Big Sur’s update to Photos is minor. The “Retouch” tool works better and there are more effects you can apply to images. The addition of “captions” for images doesn’t add much value for me. I use Keywords (tags) and ratings to sort my images.

Messages

Hey, look, it’s the iPhone app on my Mac. Using their “Catalyst” tools, Apple ported the iOS version of Messages to Big Sur. I suppose that’s good if you like the iOS app. Differences remain, largely because there is more screen space on a computer. It’s nice that the Mac version no longer trails behind since I’m often messaging people while I work.

Maps

And another app migrates from iOS: the new Maps release in Big Sur. Finally, finally, finally you can save locations as “favorites” on the Mac. I’d like Maps to compete more with Google Maps, but it isn’t there yet.

Other Opinions

With macOS Big Sur, Apple has moved on from the “X” and “10.x” numbering to indicate some of the major changes to their operating system. Big Sur (which uses Darwin 20.1 for the first release) seems stable, but also not quite finished.

Reviews are generally positive for macOS Big Sur, although there are some criticisms. Some reviews worth reading:

Overall, the migration to Big Sur was much easier than the migration from Mojave to Catalina. Apple’s macOS Catalina (Mac OS X 10.15 for those clinging to 2001 naming) never felt “finished” even with multiple patches and updates. The final  Catalina release brought the version numbers to 10.15.7 (or Darwin 19.6).
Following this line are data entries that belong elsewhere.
-- ==== Sys2Proof/WellFormed.lean ====
section
/-!
DEFINITION. Well-formedness of instructions: the reserved values and combinations of R28, R32, R37, R39, R49, R52 and of
each instruction's own description. `Instr.flaw` names the first check an instruction fails; an instruction is well
formed when it fails none. A decoded word that fails one raises illegal instruction (R39).
-/
namespace Sys2Proof

/-- Why an encoding is not an instruction (R39), or why a term of `Instr` is the term of none. -/
inductive Reject where
  /-- fewer bytes than the length the first byte fixes (R24) -/
  | short
  /-- a reserved major opcode (R50, R58, R65) -/
  | reservedOp
  /-- a reserved fn value (R49) -/
  | reservedFn
  /-- a register field out of its class, p0 or m0 as a destination included (R36, R37) -/
  | outOfClass
  /-- a type code the instruction does not accept (R30) -/
  | reservedType
  /-- a condition code that is reserved or disagrees with the type (R52) -/
  | reservedCond
  /-- the guard pattern gp = 0, gn = 1, or the branch pattern p = 0, pn = 1 (R28, R32) -/
  | guardPattern
  /-- a nonzero must-be-zero field (R37, R39) -/
  | nonzeroField
  /-- a reserved value or combination named by the instruction's own description (R39) -/
  | reservedCombination
  /-- a step of the table that has no encoding -/
  | notEncoded
deriving DecidableEq, Repr

namespace Ty

/-- The code of R30. -/
def code : Ty → Nat
  | .b8 => 0 | .b16 => 1 | .b32 => 2 | .b64 => 3 | .i8 => 4 | .i16 => 5 | .i32 => 6 | .i64 => 7
  | .n8 => 8 | .n16 => 9 | .n32 => 10 | .n64 => 11 | .f32 => 12 | .bf16 => 13 | .e4m3 => 14 | .e5m2 => 15

/-- Lane or element width in bits (R239). -/
def bits : Ty → Nat
  | .b8 | .i8 | .n8 | .e4m3 | .e5m2 => 8
  | .b16 | .i16 | .n16 | .bf16 => 16
  | .b32 | .i32 | .n32 | .f32 => 32
  | .b64 | .i64 | .n64 => 64

/-- Size in bytes. -/
def bytes (t : Ty) : Nat := t.bits / 8

def isRaw : Ty → Bool | .b8 | .b16 | .b32 | .b64 => true | _ => false
def isSigned : Ty → Bool | .i8 | .i16 | .i32 | .i64 => true | _ => false
def isUnsigned : Ty → Bool | .n8 | .n16 | .n32 | .n64 => true | _ => false
/-- The floating lane formats of R244. -/
def isFloat : Ty → Bool | .f32 | .bf16 => true | _ => false
/-- The four floating formats of R70. -/
def isAnyFloat : Ty → Bool | .f32 | .bf16 | .e4m3 | .e5m2 => true | _ => false
/-- Codes 4 to 11. -/
def isInt (t : Ty) : Bool := t.isSigned || t.isUnsigned
/-- Codes 0 to 11. -/
def isWord (t : Ty) : Bool := t.isRaw || t.isInt
/-- Codes 0 to 13. -/
def isLane (t : Ty) : Bool := t.isWord || t.isFloat

end Ty

namespace Cond

/-- The code of R52. -/
def code : Cond → Nat
  | .eq => 0 | .ne => 1 | .lt => 2 | .le => 3 | .gt => 4 | .ge => 5
  | .ltu => 6 | .leu => 7 | .gtu => 8 | .geu => 9 | .un => 10

/-- The scalar compares accept every code but unordered (R225). -/
def scalarOk : Cond → Bool | .un => false | _ => true

/-- The signedness rule of R52 for `vcmp` (R245). -/
def laneOk (c : Cond) (t : Ty) : Bool :=
  match c with
  | .eq | .ne => t.isLane
  | .lt | .le | .gt | .ge => t.isSigned || t.isFloat
  | .ltu | .leu | .gtu | .geu => t.isRaw || t.isUnsigned
  | .un => t.isFloat

end Cond

namespace Check

/-- The first named flaw of a list of checks. -/
def first : List (Bool × Reject) → Option Reject
  | [] => none
  | (ok, r) :: rest => if ok then first rest else some r

/-- The reserved guard pattern (R32). -/
def guard (h : Hdr) : Bool × Reject := (!(decide (h.gp = 0) && h.gn), .guardPattern)
def ty (ok : Bool) : Bool × Reject := (ok, .reservedType)
def cond (ok : Bool) : Bool × Reject := (ok, .reservedCond)
/-- p0 and m0 are no destinations (R37). -/
def dst (d : R8) : Bool × Reject := (decide (d ≠ 0), .outOfClass)
def comb (ok : Bool) : Bool × Reject := (ok, .reservedCombination)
With Catalina, I experienced a number of software incompatibilities, which were not Apple’s fault. The move from 32-bit to 64-bit apps brought some favorite applications to a standstill on macOS Catalina. I had been cautious about upgrading to Catalina because I know the transition to 64-bit-only was going to be disruptive.

Big Sur marks the migration of Apple from Intel to Apple Silicon. However, few of us care what’s inside a computer if the box does what we need it to do.

Overall, macOS Big Sur, Version 11, does what I expect it to do. It didn’t break any applications I need. It even restored some features that went missing or were well-hidden in Catalina.

But that name? macOS Big Sur Version 11.

Apple, please choose a name for the operating system and stick with it. Apple changes its operating system naming conventions somewhat randomly. I came to like the interface of Mac OS 9.2.2, the last of the Classic Mac OS operating systems. I loved System 7, but I still reject the naming change from System 7.5 to Mac OS 7.6, a change that could have waited until Mac OS 8 or 9.

Next year, Apple should focus on refining Big Sur.